McGraw did some research and was surprised to learn that 1.7 million people in his own country don’t have running water, and that 70,000 of them live on the Navajo Nation.
The average household in the United States uses roughly 100 gallons of water a day to drink, cook, clean and bathe, according to the EPA.
The average Navajo household uses seven. And McGraw says their situation feels eerily familiar.
George McGraw's NGO DIGDEEP organizes sustainable water projects from its headquarters in Los Angeles. The group had worked exclusively outside the US until a prospective donor alerted McGraw to what he calls "water poverty" in his own country.
“I had looked up the data and knew that, yeah, there are millions of Americans living without clean water,” he says. But ”I didn’t assume that would somehow look like it does in Africa, or Southeast Asia or in Latin America, if someone doesn’t have access to water. But it’s remarkably similar,”
That call from the potential donor led McGraw and DIGDEEP to begin their first project in the U.S., on the Navajo Nation in New Mexico. Now they’re raising $50,000 to hire a local company to install a hookup to a water line 1,200 feet away from LaTanya Dickson’s home in northern Arizona, along with a bathroom, kitchen sink and septic system.
Dickson lives in a 24-by-24-foot hogan with her husband and four of her five kids. The other child, 18-month-old Lisa, lives in a medical group home in Phoenix, more than 200 miles away.
Watching phone videos the nurses send is the closest Dickson gets to Lisa for days at a time.
“We missed everything — her first laugh, her first Christmas,” Dickson says.

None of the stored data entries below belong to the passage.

-- ==== Sys2Proof/Machine/Journal.lean ====
section
/-! DEFINITION. The journal, checkpoints and the restore of map lines: rows 158 to 163 of the table (R163 to R170, R294). -/
namespace Sys2Proof.Machine

/-! The journal (R165). -/

/-- A segment is due: 1 ms, 8,192 records, an OPEN record, or a command that needs its records made durable. -/
def flushDue (s : State) : Bool :=
  s.mx.jpend != [] &&
  (decide (s.mx.flushAt + 1000000 ≤ now s) || decide (segmentMax ≤ s.mx.jpend.length) || s.mx.jpend.any (fun r => r.typ == 0x07) ||
    s.cmds.any (fun c => decide (s.mx.jseq < c.needSeq)))

/-- The lag has reached its limit (R170). -/
def replayOver (s : State) : Bool := decide (getF Reg.MX_CKPT.REPLAYMAX s * 2 ^ 30 ≤ s.mx.lag)

/-- MX writes a segment when one is due and the previous one is durable; the journal flush is a commit point (Table 2.15). -/
def journalFlushEff (s : State) : State :=
  if ¬ mediaMode s.gen.mode ∨ s.mx.jfly.isSome ∨ ¬ flushDue s then s
  else
    let s := flagIf (replayOver s) Reg.MX_ERR.REPLAYOVER (commitPoint .journalFlush s)
    { s with mx := { s.mx with
        jfly := some (s.mx.jseq + 1, s.mx.jpend.take segmentMax), jpend := s.mx.jpend.drop segmentMax, flushAt := now s } }

/-- JOURNAL_FLUSH (R165, R51). -/
def execJournalFlush (s : State) : Host.Outcome State Fault Refusal := .next (journalFlushEff s)

/-- The new ceiling that records carry, if any (R163). -/
def ceilOf (rs : List JRec) : Option Nat := ((rs.filter (fun r => r.typ == 0x0B)).getLast?).map (·.a)

/-- JOURNAL_SEGMENT_DURABLE: sequence, ceiling and highest CSN move; opened barrels may be programmed, erased ones are free, and commits held
at the ceiling go on. -/
def journalSegmentDurableEff (copyFailed : Bool) (s : State) : State :=
  match s.mx.jfly with
  | none => s
  | some (seq, recs) =>
    let last := lastCsnOf recs
    let ceil := (ceilOf recs).getD s.mx.ceil
    let s := flagIf copyFailed Reg.MX_ERR.JNLCOPY s
    let s := { s with
      mx := { s.mx with
        jfly := none, jseq := seq, jlast := if last = 0 then s.mx.jlast else last, ceil := ceil,
        ceilPend := if (ceilOf recs).isSome then none else s.mx.ceilPend },
      nand := { s.nand with ceil := ceil, segs := s.nand.segs ++ [⟨seq, recs, 2⟩] } }
    retryCommits (freeErased (openDurable recs (segmentPages seq recs.length s)))

/-- JOURNAL_SEGMENT_DURABLE (R163, R165, R166, R192). -/
def execJournalSegmentDurable (copyFailed : Bool) (s : State) : Host.Outcome State Fault Refusal := .next (journalSegmentDurableEff copyFailed s)

/-! Checkpoints (R168 to R170, R196). -/

/-- A sweep starts: its replay point is at most the present end of the durable journal; the start is a commit point. -/
def sweepStart (s : State) : State :=
  let s := commitPoint .sweepStart s
  { s with mx := { s.mx with
      sweep := some (rootNow false (nextSweep s) (s.mx.jseq + 1) s), dirty := false } }

/-- CHECKPOINT_SWEEP_START: as soon as something that a sweep writes is dirty. -/
def checkpointSweepStartEff (s : State) : State :=
  if mediaMode s.gen.mode ∧ s.mx.sweep.isNone ∧ s.mx.dirty then sweepStart s else s

/-- CHECKPOINT_SWEEP_START (R169, R51). -/
def execCheckpointSweepStart (s : State) : Host.Outcome State Fault Refusal := .next (checkpointSweepStartEff s)

/-- SWEEP_TIMEOUT: no later than 10 s after the previous root. -/
def sweepTimeoutEff (s : State) : State :=
  if mediaMode s.gen.mode ∧ s.mx.sweep.isNone ∧ s.mx.rootAt + 10000000000 ≤ now s then sweepStart s else s

/-- SWEEP_TIMEOUT (R169). -/
def execSweepTimeout (s : State) : Host.Outcome State Fault Refusal := .next (sweepTimeoutEff s)

/-- The segment that holds the COMMIT record of a staged grain: a durable one, else none before the end of the journal. -/
def commitSeq (r : Staged) (s : State) : Nat :=
  ((s.nand.segs.find? (fun g => g.recs.any (fun x => decide (x.typ = 0x01 ∧ x.nsid = r.nsid ∧ x.key = r.grain ∧ x.a = r.csn)))).map (·.seq)).getD
    (s.mx.jseq + 1)

/-- The replay point of a root: the sweep's start, or the COMMIT record of the oldest grain still staged. -/
def replayPoint (start : Nat) (s : State) : Nat := minOf (s.mx.staged.map (fun r => commitSeq r s)) start |>.min start

/-- V4 barrels whose pages the sweep has written again get their RACKDONE record (R196). -/
def v4Done (s : State) : State :=
  let done := (s.mm.racking.filter (fun x => decide (2 ^ 34 ≤ x.1))).map (fun x => x.1 - 2 ^ 34)
  let s := { s with mm := { s.mm with racking := s.mm.racking.filter (fun x => decide (x.1 < 2 ^ 34)) } }
  done.foldl (fun t n => jAppend (jRackDone n t.mx.csn) { t with mm := { t.mm with rackdone := addOnce t.mm.rackdone n } }) s

/-- SWEEP_ROOT_DURABLE: the root over what the sweep wrote is the newest; SWEEPS, the replay point and the lag move; segments no root needs go. -/
def sweepRootDurableEff (copyFailed : Bool) (s : State) : State :=
  match s.mx.sweep with
  | none => s
  | some r0 =>
    let again := s.mx.dirty
    let seq := replayPoint r0.replaySeq s
    let s := rootDurable (rootNow false r0.sweep seq s) (flagIf copyFailed Reg.MX_ERR.ROOTCOPY s)
    let keep := minOf (s.nand.roots.map (·.replaySeq)) seq
    let s := { s with
      nand := { s.nand with segs := s.nand.segs.filter (fun g => decide (keep ≤ g.seq)) },
      mx := { s.mx with dirty := again, lag := lagFrom seq s, cache := s.mx.cache.map (fun x => (x.1, x.2.1, false)) } }
    v4Done (flagIf (replayOver s) Reg.MX_ERR.REPLAYOVER s)

/-- SWEEP_ROOT_DURABLE (R169, R170, R196). -/
def execSweepRootDurable (copyFailed : Bool) (s : State) : Host.Outcome State Fault Refusal := .next (sweepRootDurableEff copyFailed s)

/-! Map lines (R294). -/

/-- The grains of a map line. -/
def lineGrains (nsid grain : Nat) (s : State) : List Nat :=
  let n := ((findNs nsid s).map (·.grains)).getD 0
  ((List.range 8).map (fun i => grain / 8 * 8 + i)).filter (fun g => decide (g < n))

/-- MAP_LINE_RESTORED: the line is held no longer; if its checkpoint copy could not be read, its grains are lost with cause 6 and asked of the
peer. -/
def mapLineRestoredEff (nsid grain : Nat) (readable : Bool) (s : State) : State :=
  if ¬ s.mx.heldLines.contains (nsid, grain / 8 * 8) then s
  else
    let s := { s with mx := { s.mx with heldLines := s.mx.heldLines.filter (fun x => x != (nsid, grain / 8 * 8)) } }
    if readable then s
    else (lineGrains nsid grain s).foldl (fun t g =>
      let e := getEntry nsid g t
      if e.lost then t
      else if ¬ e.staged then loseStored nsid g 6 t
      else (match findStaged e.stidx t with
        | some r => askRepair nsid g r.csn (releaseStaged r.stidx (markLost nsid g 6 r.csn t))
        | none => t)) s

/-- MAP_LINE_RESTORED (R294, R227). -/
def execMapLineRestored (nsid grain : Nat) (readable : Bool) (s : State) : Host.Outcome State Fault Refusal :=
  .next (mapLineRestoredEff nsid grain readable s)

end Sys2Proof.Machine
end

Baby Lisa was born with a rare digestive disorder. Dickson says her doctors told her that Lisa could have a small intestine transplant, but that she wouldn’t survive the procedure without running water to keep her clean at all times.
LaTanya Dickson's 18 month-old daughter Lisa has spent her entire life in a medical facility due to a condition that requires regular access to clean water. Dickson hopes the new water line DIGDEEP is helping bring to her family's home will finally allow Lisa to join her family.
“For them to tell you that your daughter has to stay here, she can’t go home because you don’t have the basic necessities to take care of her, that’s really heartbreaking,” Dickson says.
Soon after she went on the radio to talk about her situation, she heard from DIGDEEP with an offer of help.
McGraw says without DIGDEEP’s help it would take two to three years to begin the survey process for a water line and then an indefinite amount of time to actually construct it.
He says DIGDEEP will have it done in a fraction of that time, so Dickson’s family can bring Lisa home.
McGraw says Dickson’s story is not uncommon. About a million children in the U.S. don’t have safe running water at home.
“There is a concentration of those children in the Southwest on the Navajo Nation,” he says. “Baby Lisa helps us tell the story, but it’s not where the story ends.”
McGraw says DIGDEEP’s work with Dickson’s family is just the beginning of the organization’s story here in the US. DIGDEEP is working with another Navajo community to bring water and indoor plumbing to more than 200 families. And they hope to take what they’re learning in the Southwest to help inform their work in other communities both inside and outside the US.